Face à ses concurrents, la réaction du système ferroviaire se fonde sur la vitesse. Avec le projet du TGV, l’imaginaire français réinvestit ce monde, en oubliant les origines japonaises de l’idée de grande vitesse sur voie nouvelle, ouverte par le Shinkansen en 1964. Reposant sur une logique originale d’innovation conservatrice, qui combine réseau ancien et voies nouvelles, le TGV occupe rapidement une place centrale dans la représentation du train, à partir de son inauguration en 1981. Les politiques le réclament pour leur territoire, au nom de la rhétorique ancienne du désenclavement et de l’essor économique, renouvelant les promesses du XIXe siècle.

« Le TGV contribue à la concentration des activités et populations dans les grandes agglomérations »

Le système connaît un essor important au long des années 1990-2010, qui masque toutefois l’atrophie des autres dessertes ferroviaires. Progressivement, la France prend conscience du fait que le TGV, loin d’être contraire aux dynamiques portées par l’automobile, est finalement une expression complémentaire du phénomène de métropolisation : il contribue à la concentration des activités et populations dans les grandes agglomérations, dont la dilatation locale est assurée par la voiture. Sa rentabilité elle-même est d’ailleurs mise en doute, sous l’effet d’une dette ferroviaire qui a du mal à se résorber. La situation se caractérise par une pratique assez faible du train, comparée à ce qu’elle est en Allemagne par exemple, mais aussi par un attachement très ancré, qui se dresse contre tout projet de fermeture de gare ou de ligne et suscite encore des projets de lignes à grande vitesse porteurs d’espoirs bien trop larges pour leurs épaules.

 

Réduire la demande plutôt que d’en faire trop porter au train

Cette situation ambivalente se double depuis une dizaine d’années d’un discours appelant à prendre soin des dessertes du quotidien, marquées par une dépendance automobile pour le domicile-travail. Le train acquiert là un autre visage dont la dernière incarnation sont les Serm (services express régionaux métropolitains), couramment surnommés RER métropolitains. C’est encore une fois en se fondant sur la vitesse et la massification que l’on espère faire du train une solution adaptée à notre contexte contemporain, celui d’une crise environnementale majeure. On peut néanmoins s’interroger sur cet horizon, comme y invite la loi sur les Serm elle-même, qui ne se restreint pas au ferroviaire, mais oblige les régions à développer en parallèle des pistes cyclables et une offre de cars express. Même si certaines voix attendent du train qu’il apporte la réponse aux limites nombreuses de l’automobile, par une augmentation massive de l’offre, on voit ici se dessiner un horizon plus multimodal, susceptible d’être déployé selon des temporalités plus rapprochées que celles habituelles du secteur (au minimum la décennie).

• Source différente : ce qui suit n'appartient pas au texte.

/-- Major 0x2E (R165 and its format). -/
def decodeVcmp (w : Nat) : Option Instr :=
  if field w 27 5 = 0 then some (.vceq (bitsAt 6 w 7) (bitsAt 6 w 13) (bitsAt 6 w 19) (widthAt w 25))
  else if field w 27 5 = 1 then some (.vcne (bitsAt 6 w 7) (bitsAt 6 w 13) (bitsAt 6 w 19) (widthAt w 25))
  else if field w 27 5 = 2 then some (.vclt (bitsAt 6 w 7) (bitsAt 6 w 13) (bitsAt 6 w 19) (widthAt w 25))
  else if field w 27 5 = 3 then some (.vcltu (bitsAt 6 w 7) (bitsAt 6 w 13) (bitsAt 6 w 19) (widthAt w 25))
  else if field w 27 5 = 4 then some (.vcle (bitsAt 6 w 7) (bitsAt 6 w 13) (bitsAt 6 w 19) (widthAt w 25))
  else if field w 27 5 = 5 then some (.vcleu (bitsAt 6 w 7) (bitsAt 6 w 13) (bitsAt 6 w 19) (widthAt w 25))
  else if field w 27 5 = 6 ∧ field w 25 2 < 3 then some (.vfceq (bitsAt 6 w 7) (bitsAt 6 w 13) (bitsAt 6 w 19) (ftypeAt w 25))
  else if field w 27 5 = 7 ∧ field w 25 2 < 3 then some (.vfcne (bitsAt 6 w 7) (bitsAt 6 w 13) (bitsAt 6 w 19) (ftypeAt w 25))
  else if field w 27 5 = 8 ∧ field w 25 2 < 3 then some (.vfclt (bitsAt 6 w 7) (bitsAt 6 w 13) (bitsAt 6 w 19) (ftypeAt w 25))
  else if field w 27 5 = 9 ∧ field w 25 2 < 3 then some (.vfcle (bitsAt 6 w 7) (bitsAt 6 w 13) (bitsAt 6 w 19) (ftypeAt w 25))
  else if field w 27 5 = 10 ∧ field w 25 2 < 3 then some (.vfcun (bitsAt 6 w 7) (bitsAt 6 w 13) (bitsAt 6 w 19) (ftypeAt w 25))
  else none

/-- Major 0x2F (R166 and its format). -/
def decodeVperm (w : Nat) : Option Instr :=
  if field w 27 5 = 0 then some (.vshuf (bitsAt 6 w 7) (bitsAt 6 w 13) (bitsAt 6 w 19) (widthAt w 25))
  else if field w 27 5 = 1 then some (.vzipl (bitsAt 6 w 7) (bitsAt 6 w 13) (bitsAt 6 w 19) (widthAt w 25))
  else if field w 27 5 = 2 then some (.vziph (bitsAt 6 w 7) (bitsAt 6 w 13) (bitsAt 6 w 19) (widthAt w 25))
  else if field w 27 5 = 3 then some (.vunzipe (bitsAt 6 w 7) (bitsAt 6 w 13) (bitsAt 6 w 19) (widthAt w 25))
  else if field w 27 5 = 4 then some (.vunzipo (bitsAt 6 w 7) (bitsAt 6 w 13) (bitsAt 6 w 19) (widthAt w 25))
  else if field w 27 5 = 5 ∧ field w 19 6 = 0 then some (.vrev (bitsAt 6 w 7) (bitsAt 6 w 13) (widthAt w 25))
  else if field w 27 5 = 6 then some (.vpacks (bitsAt 6 w 7) (bitsAt 6 w 13) (bitsAt 6 w 19) (widthAt w 25))
  else if field w 27 5 = 7 then some (.vpacksu (bitsAt 6 w 7) (bitsAt 6 w 13) (bitsAt 6 w 19) (widthAt w 25))
  else if field w 27 5 = 8 ∧ field w 19 6 = 0 then some (.vwidenl (bitsAt 6 w 7) (bitsAt 6 w 13) (widthAt w 25))
  else if field w 27 5 = 9 ∧ field w 19 6 = 0 then some (.vwidenh (bitsAt 6 w 7) (bitsAt 6 w 13) (widthAt w 25))
  else if field w 27 5 = 10 ∧ field w 19 6 = 0 then some (.vwidenlu (bitsAt 6 w 7) (bitsAt 6 w 13) (widthAt w 25))
  else if field w 27 5 = 11 ∧ field w 19 6 = 0 then some (.vwidenhu (bitsAt 6 w 7) (bitsAt 6 w 13) (widthAt w 25))
  else none

/-- Major 0x30 (R167 and its format). -/
def decodeVfp (w : Nat) : Option Instr :=
  if field w 27 5 = 0 ∧ field w 25 2 < 3 then some (.vfadd (bitsAt 6 w 7) (bitsAt 6 w 13) (bitsAt 6 w 19) (ftypeAt w 25))
  else if field w 27 5 = 1 ∧ field w 25 2 < 3 then some (.vfsub (bitsAt 6 w 7) (bitsAt 6 w 13) (bitsAt 6 w 19) (ftypeAt w 25))
  else if field w 27 5 = 2 ∧ field w 25 2 < 3 then some (.vfmul (bitsAt 6 w 7) (bitsAt 6 w 13) (bitsAt 6 w 19) (ftypeAt w 25))
  else if field w 27 5 = 3 ∧ field w 25 2 < 3 then some (.vfmin (bitsAt 6 w 7) (bitsAt 6 w 13) (bitsAt 6 w 19) (ftypeAt w 25))
  else if field w 27 5 = 4 ∧ field w 25 2 < 3 then some (.vfmax (bitsAt 6 w 7) (bitsAt 6 w 13) (bitsAt 6 w 19) (ftypeAt w 25))
  else if field w 27 5 = 5 ∧ field w 19 6 = 0 ∧ field w 25 2 < 3 then some (.vfabs (bitsAt 6 w 7) (bitsAt 6 w 13) (ftypeAt w 25))
  else if field w 27 5 = 6 ∧ field w 19 6 = 0 ∧ field w 25 2 < 3 then some (.vfneg (bitsAt 6 w 7) (bitsAt 6 w 13) (ftypeAt w 25))
  else if field w 27 5 = 7 ∧ field w 19 6 = 0 ∧ field w 25 2 < 3 then some (.vfround (bitsAt 6 w 7) (bitsAt 6 w 13) (ftypeAt w 25))
  else none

« Électrifié et massifié, le train ne peut répondre à la demande actuelle »

Plus globalement, la réduction de l’impact des mobilités ne peut se penser qu’en réduisant d’abord la demande de déplacement, c’est-à-dire en révisant à la fois l’organisation territoriale et les modes de vie. Électrifié et massifié, le train ne peut répondre à la demande actuelle, puisqu’il présente des limites tant environnementales (effets de coupure, entretien des abords…) que socio-territoriales. Réviser ce qu’on lui demande de faire ne suffira pas. Il convient également de sortir de l’illusion, héritée des années gaullo-pompidoliennes, d’un développement tous azimuts de tous les systèmes de transport. S’ouvrirait alors une période de contrainte affirmée, qui n’est malheureusement pas encore engagée, comme le montrent le caractère de poudre aux yeux qu’a pris la pseudo-fermeture de lignes aériennes intérieures et la réticence politique à réduire la vitesse sur autoroutes.

C’est en révisant notre imaginaire national ferroviaire hérité du XIXe et du XXe siècle, c’est-à-dire en reprenant la maîtrise de nos réseaux de transport et non en attendant d’eux qu’ils nous sauvent de nos problèmes environnementaux, qu’une voie plus raisonnable dans notre rapport au monde peut peut-être s’ouvrir.